Conclusion: The postoperative MPTA can be used to predict the change in correction angle and an MPTA of at least 95° is the crucial angle with which to prevent recurrent varus deformity.

Keywords: High tibial osteotomy, loss of correction, medial proximal tibial angle, recurrent varus

How to cite this article:
Pornrattanamaneewong C, Narkbunnam R, Chareancholvanich K. Medial proximal tibial angle after medial opening wedge HTO: A retrospective diagnostic test study.
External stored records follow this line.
/-- R319: n bytes through a context entry, piece by piece; `none` where a piece has no readable place or is refused. -/
def ctxRange (s : State) (c : CtxEnt) (va : Nat) : Nat → Nat → Option (List Byte × State)
  | 0, _ => some ([], s)
  | fuel + 1, n =>
    if n = 0 then some ([], s)
    else
      let k := min n (8 - va % 8)
      match ctxPlace s.mem c va .r with
      | none => none
      | some p =>
        match readPlace s p k with
        | (.error _, _) => none
        | (.ok bs, s1) => (ctxRange s1 c (va + k) fuel (n - k)).map fun r => (bs ++ r.1, r.2)

/-- R319: write bytes through a context entry, piece by piece; `none` where a piece has no writable place or is
refused. -/
def ctxPut (s : State) (c : CtxEnt) (va : Nat) : Nat → List Byte → Option State
  | 0, _ => some s
  | fuel + 1, bs =>
    if bs.isEmpty then some s
    else
      let k := 8 - va % 8
      match ctxPlace s.mem c va .w with
      | none => none
      | some p =>
        match writePlace s p (bs.take k) with
        | (.error _, _) => none
        | (.ok _, s1) => ctxPut s1 c (va + k) fuel (bs.drop k)

/-- Write bytes through a context entry in pieces of 8 bytes; a piece that has no writable place is dropped. -/
def ctxWrite (s : State) (c : CtxEnt) (va : Nat) : Nat → List Byte → State
  | 0, _ => s
  | fuel + 1, bs =>
    if bs.isEmpty then s
    else
      let s1 := match ctxPlace s.mem c va .w with
        | some p => (writePlace s p (bs.take 8)).2
        | none => s
      ctxWrite s1 c (va + 8) fuel (bs.drop 8)

/-! ## Ranges of an extent -/

/-- Bytes of a covered range, read place by place in pieces within aligned units of 8 bytes. -/
def readRange (s : State) (e : Extent) (va : Nat) : Nat → Nat → Except Nat (List Byte) × State
  | 0, _ => (.ok [], s)
  | fuel + 1, n =>
    if n = 0 then (.ok [], s)
    else
      let k := min n (8 - va % 8)
      match readPlace s (e.place va) k with
      | (.error r, s1) => (.error r, s1)
      | (.ok bs, s1) =>
        match readRange s1 e (va + k) fuel (n - k) with
        | (.error r, s2) => (.error r, s2)
        | (.ok cs, s2) => (.ok (bs ++ cs), s2)

/-- Write bytes over a covered range in pieces within aligned units of 8 bytes. -/
def writeRange (s : State) (e : Extent) (va : Nat) : Nat → List Byte → Except Nat Unit × State
  | 0, _ => (.ok (), s)
  | fuel + 1, bs =>
    if bs.isEmpty then (.ok (), s)
    else
      let k := 8 - va % 8
      match writePlace s (e.place va) (bs.take k) with
      | (.error r, s1) => (.error r, s1)
      | (.ok _, s1) => writeRange s1 e (va + k) fuel (bs.drop k)

end Sys2Proof.Machine
end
Indian J Orthop 2012;46:525-30

How to cite this URL:
Pornrattanamaneewong C, Narkbunnam R, Chareancholvanich K. Medial proximal tibial angle after medial opening wedge HTO: A retrospective diagnostic test study. Indian J Orthop [serial online] 2012 [cited 2019 Sep 20];46:525-30. Available from: http://www.ijoonline.com/text.asp?2012/46/5/525/101042

   Introduction Top


Medial opening wedge high tibial osteotomy (MOWHTO) is an effective treatment for medial compartmental osteoarthritic knee. [1],[2],[3] The principle of this procedure is to shift the weight bearing load from the arthritic portion to the viable articular cartilage portion. Thus, the mechanical axis should be corrected and passed through the lateral compartment. The pain improvement and the long term outcome of this operation depend on the accuracy of correction and correction angle after the osteotomy has united. [3],[4] Several methods for determining the proper overcorrection have been proposed. [5],[6],[7],[8]
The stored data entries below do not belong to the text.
/-- R295: the stage is over: every port stops and every started mark is cleared. R223: a push receiver that the stage had
not started keeps the bytes pushed to it. -/
def Run.closeStage (r : Run) : Run :=
  { r with
    ports := r.ports.map fun p => (p.1, if p.2.started then { p.2.atEdge 0 with started := false, stopped := false } else p.2)
    region := { r.region with
      running := false, cfg := none, resume := false
      sites := r.region.sites.map fun e => (e.1, { e.2 with ins := [[], [], [], []] }) } }

/-- R295, R181: the running CFG completes. -/
def State.endStage (s : State) (h : W64) : State :=
  match s.run? h with
  | none => s
  | some r =>
    let s1 := (s.modRun h fun q => q.closeStage.setEdge none).losePush h r.pushPorts
    match r.region.cfg with
    | some id => s1.cmdDone ⟨h, id⟩ 0#2
    | none => s1

/-- R295: a pass has ended: its open round commits, and the next pass begins or the stage completes. -/
def State.endPass (s : State) (h : W64) : State :=
  match s.run? h with
  | none => s
  | some r =>
    let n := r.region.committed
    let s1 := (s.commitStores h n).modRun h fun q => q.edgeDone n
    match r.region.nextPass with
    | none => (s1.endStage h).edgeNews h
    | some (j0, j1, j2) =>
      let s2 := s1.modRun h fun q =>
        Run.setEdge { q.newStreams with region := { q.region with j0 := j0, j1 := j1, j2 := j2 } } none
      if r.preempt then s2.edgeNews h else (s2.edgeNews h).openStreams h true

/-- ROUND_COMMIT (R403, R295). -/
def execRoundCommit (task : W64) (s : State) : Result :=
  match s.live? task with
  | none => .next s
  | some r =>
    let n := r.region.committed
    if r.canMark n then .next ((s.commitAt task n).checkCommit task)
    else if r.canEnd then .next (s.endPass task)
    else .next s

/-! ## CFG and PMARK (R298, R304) -/

/-- A flow site's state after a CFG: ORDER begins at its first tag, TAGSET at its base (R306, R310). -/
def flStart (w : W64) : FlCore :=
  let x := unpackSite w
  { FlCore.reset with nextTag := x.mods.extractLsb' 0 16, ctr := x.mods.extractLsb' 1 16 }

/-- R75, R298: a site of the loaded stage. Generators stay unless this CFG seeds them; LA is 0. The state of a sparse
site begins anew: R128 says so of COORD alone, and here the last keys of ISECT, UNION and REDUCE too are kept across
rounds, dusk and passes and cleared at each CFG (DESIGN CHOICE, log entry 53). -/
def loadSite (seed : Option W64) (old : Option Site) (row col : Nat) (b : Option Blk) : Site :=
  let k := siteKey row col
  let gens := if kindOfCol col ≠ 0 then []
    else match seed, old with
      | some v, _ => (List.range 16).map fun l => genSeed v (16 * k + l)
      | none, some o => o.core.gens
      | none, none => []
  let la := if kindOfCol col = 0 then List.replicate 16 0#64 else []
  let blk := b.getD ⟨row, col, [], [], []⟩
  let fl := if kindOfCol col = 3 then flStart (blk.words.getD 0 0#64) else FlCore.reset
  { row := row, col := col, words := blk.words, consts := blk.consts, routes := blk.routes, ins := [[], [], [], []],
    core := { SiteCore.reset with gens := gens, la := la, fl := fl }, snaps := [], al := none, mb := none, rnd := 0,
    fin := false, seen := [] }

/-- R298 step 1: every site of the image's rectangle. -/
def loadSites (hd : ImageHdr) (seed : Option W64) (old : SMap Site) (blks : List Blk) : SMap Site :=
  (List.range hd.height).flatMap fun row => (List.range (6 * hd.width)).map fun col =>
    (siteKey row col, loadSite seed (SMap.get? old (siteKey row col)) row col
      (blks.find? fun b => decide (b.row = row ∧ b.col = col)))

/-- R298 step 2: the reason a route is refused. -/
def routeBad (r : Run) (hd : ImageHdr) (st : Site) (q : Route) : Option Nat :=
  let row := (st.row : Int) + q.dy
  let col := (st.col : Int) + q.dx
  if row < 0 ∨ (hd.height : Int) ≤ row ∨ col < 0 ∨ (6 * hd.width : Int) ≤ col then some 1
  else match r.site? (q.target st) with
    | none => some 2
    | some t =>
      let into := (r.region.sites.map fun e => (e.2.routes.filter fun p =>
        p.inp == q.inp && (e.2.row : Int) + p.dy == row && (e.2.col : Int) + p.dx == col).length).sum
      if !t.live then some 2
      else if 1 < into ∨ (q.inp = 3 ∧ ((r.portOf t).any fun k => (r.port k).started) = true) then some 3
      else none

/-- R199: the entry a TLD or TST names suits it. -/
def mbTidOk (r : Run) (st : Site) : Bool :=
  let op := opSite st.word
  let x := st.args
  let t := SMap.get Tid.zero r.region.tids (x.m 23 18)
  if st.isMb && (op == 7 || op == 8) then
    tidDense t && decide (tidRank t ≤ 2) && (if isInt (tidFmt t) then x.tyN != 8 else x.tyN == 8) &&
    (op == 7 || (tidSfmt t == 0 && tidFmt t != 3 && tidFmt t != 7))
  else true

/-- R454: an affine generator's BASE and used strides are multiples of the container size of a tensor entry. -/
def Gen.fits (t : Tid) : Gen → Bool
  | .affine b n0 n1 n2 n3 d0 d1 d2 d3 q0 q1 q2 =>
    tidFmt t != 14 || (decide (b % 3 = 0) && ([q0, q1, q2].all fun y => decide (y % 3 = 0)) &&
      [(n0, d0), (n1, d1), (n2, d2), (n3, d3)].all fun y => decide (y.1 ≤ 1) || decide (y.2 % 3 = 0))
  | _ => true

/-- R298 step 2, R300, R302, R454: the stage may run. A generator that a later PBIND has given shared containers it is
not aligned to counts as unloaded. -/
def stageOk (r : Run) : Bool :=
  let sites := r.region.sites.map (·.2)
  let genOk (p : Port) : Bool :=
    match p.mode, p.gen with
    | 0, _ => false
    | 1, .none => false
    | 1, .bad => false
    | 2, .none => false
    | 2, .bad => false
    | 1, g => g.fits p.tid
    | 2, g => g.fits p.tid
    | _, _ => true
  let recOk (st : Site) : Bool := !st.isRecirc || (r.port (st.args.m 3 0)).sends
  sites.all (mbTidOk r) && (r.ports.all fun p => !p.2.started || genOk p.2) && sites.all recOk &&
  (sites.any r.isSink || !r.writers.isEmpty)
The causes of failure after high tibial valgus osteotomy include inadequate preoperative planning, inaccurate correction during surgery, and a loss of correction. [5],[7],[9],[10] Undercorrection is one of the common complications after osteotomy and can lead to recurrent varus deformity, the progression of medial joint arthritis, and patient dissatisfaction. [3],[11],[12]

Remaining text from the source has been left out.